══ Given data ══

theorem kept_lateWritten {μ : Nat} (hw : 1133367958241669734728960 &&& μ = 1133367958241669734728960) {s0 : State} {k : ReadCheck} {r : IngRec} {s : State}  (kh : Kept μ s0 s) :
    Kept μ s0 (lateWritten k r s) := by
  have k_alnFlag : 13194139533312 &&& μ = 13194139533312 := sub_of hw rfl
  have k_count : 982252228520449088159744 &&& μ = 982252228520449088159744 := sub_of hw rfl
  have k_grpCountN : 982252228520449088159744 &&& μ = 982252228520449088159744 := sub_of hw rfl
  have k_harvest : 2256197860196352 &&& μ = 2256197860196352 := sub_of hw rfl
  have k_markBad : 982252228520449088161024 &&& μ = 982252228520449088161024 := sub_of hw rfl
  have k_raiseLimited : 1057810092237567318556672 &&& μ = 1057810092237567318556672 := sub_of hw rfl
  have k_rcMax : 21990232555520 &&& μ = 21990232555520 := sub_of hw rfl
  have i8 : μ.testBit 8 = true := bit_of hw rfl
  have i10 : μ.testBit 10 = true := bit_of hw rfl
  have i42 : μ.testBit 42 = true := bit_of hw rfl
  have i43 : μ.testBit 43 = true := bit_of hw rfl
  have i44 : μ.testBit 44 = true := bit_of hw rfl
  have i46 : μ.testBit 46 = true := bit_of hw rfl
  have i51 : μ.testBit 51 = true := bit_of hw rfl
  have i76 : μ.testBit 76 = true := bit_of hw rfl
  have i77 : μ.testBit 77 = true := bit_of hw rfl
  have i78 : μ.testBit 78 = true := bit_of hw rfl
  have i79 : μ.testBit 79 = true := bit_of hw rfl
  unfold lateWritten
  repeat' first
    | with_reducible assumption
    | (intro s; with_reducible refine (fun (hs : Kept μ s0 s) => ?_) ?_)
    | intro x
    | lift_lets
    | with_reducible refine kept_rcMax k_rcMax ?_
    | with_reducible refine kept_raiseLimited k_raiseLimited ?_
    | with_reducible refine kept_count k_count ?_
    | with_reducible refine kept_markBad k_markBad ?_
    | with_reducible refine kept_harvest k_harvest ?_
    | with_reducible refine kept_alnFlag k_alnFlag ?_
    | with_reducible refine kept_grpCountN k_grpCountN ?_
    | (fail_if_no_progress with_reducible refine Kept.mk' ?_  (h_ing := .inr ⟨i8, sm, .inr i10⟩) (h_hp := .inr ⟨i42, .inr i43, .inr i44, sm, .inr i46, sm, sm, sm, sm, .inr i51, sm, sm⟩) (h_cnt := .inr i76) (h_limits := .inr i77) (h_evLog := .inr i78) (h_evLogSeq := .inr i79))
    | split
    | dsimp +zetaDelta only

theorem kept_timeoutsReset {μ : Nat} (hw : 1133367955972316394029056 &&& μ = 1133367955972316394029056) {s0 : State} {r : IngRec} {s : State}  (kh : Kept μ s0 s) :
    Kept μ s0 (timeoutsReset r s) := by
  have k_timeoutReset : 1133367955972316394029056 &&& μ = 1133367955972316394029056 := sub_of hw rfl
  unfold timeoutsReset
  repeat' first
    | with_reducible assumption
    | (intro s; with_reducible refine (fun (hs : Kept μ s0 s) => ?_) ?_)
    | intro x
    | lift_lets
    | with_reducible refine kept_timeoutReset k_timeoutReset ?_
    | with_reducible refine kept_foldl (fun s x hs => ?_) ?_
    | split
    | dsimp +zetaDelta only

theorem kept_writeRec {μ : Nat} (hw : 1133367958241716986064640 &&& μ = 1133367958241716986064640) {s0 : State} {k : ReadCheck} {r : IngRec} {s : State}  (kh : Kept μ s0 s) :
    Kept μ s0 (writeRec k r s) := by
  have k_cmpArrive : 982252228520496339494912 &&& μ = 982252228520496339494912 := sub_of hw rfl
  have k_lateWritten : 1133367958241669734728960 &&& μ = 1133367958241669734728960 := sub_of hw rfl
  have k_markBad : 982252228520449088161024 &&& μ = 982252228520449088161024 := sub_of hw rfl
  have k_modStrm : 768 &&& μ = 768 := sub_of hw rfl
  have k_timeoutsReset : 1133367955972316394029056 &&& μ = 1133367955972316394029056 := sub_of hw rfl
  have i8 : μ.testBit 8 = true := bit_of hw rfl
  have i9 : μ.testBit 9 = true := bit_of hw rfl
  have i10 : μ.testBit 10 = true := bit_of hw rfl
  have i11 : μ.testBit 11 = true := bit_of hw rfl
  have i13 : μ.testBit 13 = true := bit_of hw rfl
  have i17 : μ.testBit 17 = true := bit_of hw rfl
  have i18 : μ.testBit 18 = true := bit_of hw rfl
  have i21 : μ.testBit 21 = true := bit_of hw rfl
  have i22 : μ.testBit 22 = true := bit_of hw rfl
  have i32 : μ.testBit 32 = true := bit_of hw rfl
  have i33 : μ.testBit 33 = true := bit_of hw rfl
  have i35 : μ.testBit 35 = true := bit_of hw rfl
  have i42 : μ.testBit 42 = true := bit_of hw rfl
  have i43 : μ.testBit 43 = true := bit_of hw rfl
  have i44 : μ.testBit 44 = true := bit_of hw rfl
  have i46 : μ.testBit 46 = true := bit_of hw rfl
  have i51 : μ.testBit 51 = true := bit_of hw rfl
  have i76 : μ.testBit 76 = true := bit_of hw rfl
  have i77 : μ.testBit 77 = true := bit_of hw rfl
  have i78 : μ.testBit 78 = true := bit_of hw rfl
  have i79 : μ.testBit 79 = true := bit_of hw rfl
  unfold writeRec
  repeat' first
    | with_reducible assumption
    | (intro s; with_reducible refine (fun (hs : Kept μ s0 s) => ?_) ?_)
    | intro x
    | lift_lets
    | with_reducible refine kept_modStrm k_modStrm ?_
    | with_reducible refine kept_markBad k_markBad ?_
    | with_reducible refine kept_cmpArrive k_cmpArrive ?_
    | with_reducible refine kept_lateWritten k_lateWritten ?_
    | with_reducible refine kept_timeoutsReset k_timeoutsReset ?_
    | with_reducible refine kept_foldl (fun s x hs => ?_) ?_
    | (fail_if_no_progress with_reducible refine Kept.mk' ?_  (h_ing := .inr ⟨i8, .inr i9, .inr i10⟩) (h_aln := .inr ⟨i11, sm, .inr i13, sm⟩) (h_isl := .inr i17) (h_sch := .inr ⟨i18, sm, sm, .inr i21⟩) (h_cap := .inr ⟨i22, sm, sm, sm⟩) (h_pub := .inr ⟨i32, .inr i33, sm, .inr i35⟩) (h_hp := .inr ⟨i42, .inr i43, .inr i44, sm, .inr i46, sm, sm, sm, sm, .inr i51, sm, sm⟩) (h_cnt := .inr i76) (h_limits := .inr i77) (h_evLog := .inr i78) (h_evLogSeq := .inr i79))
    | split
    | dsimp +zetaDelta only

theorem kept_execIngestRecordWrite {μ : Nat} (hw : 1133367958241716986064640 &&& μ = 1133367958241716986064640) {s0 : State} {s : State} {k : ReadCheck}  (kh : Kept μ s0 s) :
    KeptOut μ s0 (execIngestRecordWrite s k) := by
  have k_act : 0 &&& μ = 0 := sub_of hw rfl
  have k_writeRec : 1133367958241716986064640 &&& μ = 1133367958241716986064640 := sub_of hw rfl
  have i8 : μ.testBit 8 = true := bit_of hw rfl
  have i9 : μ.testBit 9 = true := bit_of hw rfl
  have i10 : μ.testBit 10 = true := bit_of hw rfl
  have i11 : μ.testBit 11 = true := bit_of hw rfl
  have i13 : μ.testBit 13 = true := bit_of hw rfl
  have i17 : μ.testBit 17 = true := bit_of hw rfl
  have i18 : μ.testBit 18 = true := bit_of hw rfl
  have i21 : μ.testBit 21 = true := bit_of hw rfl
  have i22 : μ.testBit 22 = true := bit_of hw rfl
  have i32 : μ.testBit 32 = true := bit_of hw rfl
  have i33 : μ.testBit 33 = true := bit_of hw rfl
  have i35 : μ.testBit 35 = true := bit_of hw rfl
  have i42 : μ.testBit 42 = true := bit_of hw rfl
  have i43 : μ.testBit 43 = true := bit_of hw rfl
  have i44 : μ.testBit 44 = true := bit_of hw rfl
  have i46 : μ.testBit 46 = true := bit_of hw rfl
  have i51 : μ.testBit 51 = true := bit_of hw rfl
  have i76 : μ.testBit 76 = true := bit_of hw rfl
  have i77 : μ.testBit 77 = true := bit_of hw rfl
  have i78 : μ.testBit 78 = true := bit_of hw rfl
  have i79 : μ.testBit 79 = true := bit_of hw rfl
  unfold execIngestRecordWrite
  repeat' first
    | with_reducible assumption
    | (intro s; with_reducible refine (fun (hs : Kept μ s0 s) => ?_) ?_)
    | intro x
    | lift_lets
    | with_reducible refine kept_act k_act (fun s hs => ?_) ?_
    | with_reducible refine kept_writeRec k_writeRec ?_
    | (fail_if_no_progress with_reducible refine Kept.mk' ?_  (h_ing := .inr ⟨i8, .inr i9, .inr i10⟩) (h_aln := .inr ⟨i11, sm, .inr i13, sm⟩) (h_isl := .inr i17) (h_sch := .inr ⟨i18, sm, sm, .inr i21⟩) (h_cap := .inr ⟨i22, sm, sm, sm⟩) (h_pub := .inr ⟨i32, .inr i33, sm, .inr i35⟩) (h_hp := .inr ⟨i42, .inr i43, .inr i44, sm, .inr i46, sm, sm, sm, sm, .inr i51, sm, sm⟩) (h_cnt := .inr i76) (h_limits := .inr i77) (h_evLog := .inr i78) (h_evLogSeq := .inr i79))
    | split
    | with_reducible refine KeptOut.mk' ?_
    | dsimp +zetaDelta only

theorem kept_grpWait {μ : Nat} (hw : 6144 &&& μ = 6144) {s0 : State} {g t : Nat} {s : State}  (kh : Kept μ s0 s) :
    Kept μ s0 (grpWait g t s) := by
  have k_modGrp : 6144 &&& μ = 6144 := sub_of hw rfl
  unfold grpWait
  repeat' first
    | with_reducible assumption
    | (intro s; with_reducible refine (fun (hs : Kept μ s0 s) => ?_) ?_)
    | intro x
    | lift_lets
    | with_reducible refine kept_modGrp k_modGrp ?_
    | split
    | dsimp +zetaDelta only

theorem kept_detectorsStart {μ : Nat} (hw : 206848 &&& μ = 206848) {s0 : State} {g i : Nat} {s : State}  (kh : Kept μ s0 s) :
    Kept μ s0 (detectorsStart g i s) := by
  have k_famStart : 65536 &&& μ = 65536 := sub_of hw rfl
  have k_icnsStart : 131072 &&& μ = 131072 := sub_of hw rfl
  have k_modAlm : 65536 &&& μ = 65536 := sub_of hw rfl
  have k_modCmp : 131072 &&& μ = 131072 := sub_of hw rfl
  have k_modSig : 65536 &&& μ = 65536 := sub_of hw rfl
  have k_modVote : 10240 &&& μ = 10240 := sub_of hw rfl
  have k_sigStart : 65536 &&& μ = 65536 := sub_of hw rfl
  have i11 : μ.testBit 11 = true := bit_of hw rfl
  have i13 : μ.testBit 13 = true := bit_of hw rfl
  have i16 : μ.testBit 16 = true := bit_of hw rfl
  have i17 : μ.testBit 17 = true := bit_of hw rfl
  unfold detectorsStart
  repeat' first
    | with_reducible assumption
    | (intro s; with_reducible refine (fun (hs : Kept μ s0 s) => ?_) ?_)
    | intro x
    | lift_lets
    | with_reducible refine kept_modCmp k_modCmp ?_
    | with_reducible refine kept_modVote k_modVote ?_
    | with_reducible refine kept_modSig k_modSig ?_
    | with_reducible refine kept_sigStart k_sigStart ?_
    | with_reducible refine kept_modAlm k_modAlm ?_
    | with_reducible refine kept_famStart k_famStart ?_
    | with_reducible refine kept_icnsStart k_icnsStart ?_
    | with_reducible refine kept_foldl (fun s x hs => ?_) ?_
    | (fail_if_no_progress with_reducible refine Kept.mk' ?_  (h_aln := .inr ⟨i11, sm, .inr i13, sm⟩) (h_osc := .inr i16) (h_isl := .inr i17))
    | split
    | dsimp +zetaDelta only

theorem kept_groupStart {μ : Nat} (hw : 982252228520496339564544 &&& μ = 982252228520496339564544) {s0 : State} {g : Nat} {s : State}  (kh : Kept μ s0 s) :
    Kept μ s0 (groupStart g s) := by
  have k_cmpArrive : 982252228520496339494912 &&& μ = 982252228520496339494912 := sub_of hw rfl
  have k_detectorsStart : 206848 &&& μ = 206848 := sub_of hw rfl
  have k_modGrp : 6144 &&& μ = 6144 := sub_of hw rfl
  have i11 : μ.testBit 11 = true := bit_of hw rfl
  have i12 : μ.testBit 12 = true := bit_of hw rfl
  have i13 : μ.testBit 13 = true := bit_of hw rfl
  have i16 : μ.testBit 16 = true := bit_of hw rfl
  have i17 : μ.testBit 17 = true := bit_of hw rfl
  have i18 : μ.testBit 18 = true := bit_of hw rfl
  have i21 : μ.testBit 21 = true := bit_of hw rfl
  have i22 : μ.testBit 22 = true := bit_of hw rfl
  have i32 : μ.testBit 32 = true := bit_of hw rfl
  have i33 : μ.testBit 33 = true := bit_of hw rfl
  have i35 : μ.testBit 35 = true := bit_of hw rfl
  have i42 : μ.testBit 42 = true := bit_of hw rfl
  have i43 : μ.testBit 43 = true := bit_of hw rfl
  have i46 : μ.testBit 46 = true := bit_of hw rfl
  have i76 : μ.testBit 76 = true := bit_of hw rfl
  have i78 : μ.testBit 78 = true := bit_of hw rfl
  have i79 : μ.testBit 79 = true := bit_of hw rfl
  unfold groupStart
  repeat' first
    | with_reducible assumption
    | (intro s; with_reducible refine (fun (hs : Kept μ s0 s) => ?_) ?_)
    | intro x
    | lift_lets
    | with_reducible refine kept_cmpArrive k_cmpArrive ?_
    | with_reducible refine kept_modGrp k_modGrp ?_
    | with_reducible refine kept_detectorsStart k_detectorsStart ?_
    | with_reducible refine kept_foldl (fun s x hs => ?_) ?_
    | (fail_if_no_progress with_reducible refine Kept.mk' ?_  (h_aln := .inr ⟨i11, .inr i12, .inr i13, sm⟩) (h_osc := .inr i16) (h_isl := .inr i17) (h_sch := .inr ⟨i18, sm, sm, .inr i21⟩) (h_cap := .inr ⟨i22, sm, sm, sm⟩) (h_pub := .inr ⟨i32, .inr i33, sm, .inr i35⟩) (h_hp := .inr ⟨i42, .inr i43, sm, sm, .inr i46, sm, sm, sm, sm, sm, sm, sm⟩) (h_cnt := .inr i76) (h_evLog := .inr i78) (h_evLogSeq := .inr i79))
    | split
    | dsimp +zetaDelta only

theorem kept_execWindowClose {μ : Nat} (hw : 982252228520449090525184 &&& μ = 982252228520449090525184) {s0 : State} {g : Nat} {s : State}  (kh : Kept μ s0 s) :
    KeptOut μ s0 (execWindowClose g s) := by
  have k_act : 0 &&& μ = 0 := sub_of hw rfl
  have k_modGrp : 6144 &&& μ = 6144 := sub_of hw rfl
  have k_trigGroup : 982252228520449090519040 &&& μ = 982252228520449090519040 := sub_of hw rfl
  have i11 : μ.testBit 11 = true := bit_of hw rfl
  have i12 : μ.testBit 12 = true := bit_of hw rfl
  have i18 : μ.testBit 18 = true := bit_of hw rfl
  have i21 : μ.testBit 21 = true := bit_of hw rfl
  have i42 : μ.testBit 42 = true := bit_of hw rfl
  have i43 : μ.testBit 43 = true := bit_of hw rfl
  have i46 : μ.testBit 46 = true := bit_of hw rfl
  have i76 : μ.testBit 76 = true := bit_of hw rfl
  have i78 : μ.testBit 78 = true := bit_of hw rfl
  have i79 : μ.testBit 79 = true := bit_of hw rfl
  unfold execWindowClose
  repeat' first
    | with_reducible assumption
    | (intro s; with_reducible refine (fun (hs : Kept μ s0 s) => ?_) ?_)
    | intro x
    | lift_lets
    | with_reducible refine kept_act k_act (fun s hs => ?_) ?_
    | with_reducible refine kept_trigGroup k_trigGroup ?_
    | with_reducible refine kept_modGrp k_modGrp ?_
    | (fail_if_no_progress with_reducible refine Kept.mk' ?_  (h_aln := .inr ⟨i11, .inr i12, sm, sm⟩) (h_sch := .inr ⟨i18, sm, sm, .inr i21⟩) (h_hp := .inr ⟨i42, .inr i43, sm, sm, .inr i46, sm, sm, sm, sm, sm, sm, sm⟩) (h_cnt := .inr i76) (h_evLog := .inr i78) (h_evLogSeq := .inr i79))
    | split
    | with_reducible refine KeptOut.mk' ?_
    | dsimp +zetaDelta only

theorem kept_setRebuild {μ : Nat} (hw : 982252228520449088159744 &&& μ = 982252228520449088159744) {s0 : State} {again : Bool} {g res : Nat} {s : State}  (kh : Kept μ s0 s) :
    Kept μ s0 (setRebuild again g res s) := by
  have k_alnFlag : 13194139533312 &&& μ = 13194139533312 := sub_of hw rfl
  have k_count : 982252228520449088159744 &&& μ = 982252228520449088159744 := sub_of hw rfl
  have k_grpCountN : 982252228520449088159744 &&& μ = 982252228520449088159744 := sub_of hw rfl
  have k_raise : 906694364785738671718400 &&& μ = 906694364785738671718400 := sub_of hw rfl
  have k_rebuildEvents : 906694364794534764740608 &&& μ = 906694364794534764740608 := sub_of hw rfl
  unfold setRebuild
  repeat' first
    | with_reducible assumption
    | (intro s; with_reducible refine (fun (hs : Kept μ s0 s) => ?_) ?_)
    | intro x
    | lift_lets
    | with_reducible refine kept_raise k_raise ?_
    | with_reducible refine kept_count k_count ?_
    | with_reducible refine kept_alnFlag k_alnFlag ?_
    | with_reducible refine kept_rebuildEvents k_rebuildEvents ?_
    | with_reducible refine kept_grpCountN k_grpCountN ?_
    | split
    | dsimp +zetaDelta only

═══

Copy out the lines of the data where the string "KeptOut" occurs.

» Your solution:
    KeptOut μ s0 (execIngestRecordWrite s k) := by
    | with_reducible refine KeptOut.mk' ?_
    KeptOut μ s0 (execWindowClose g s) := by
    | with_reducible refine KeptOut.mk' ?_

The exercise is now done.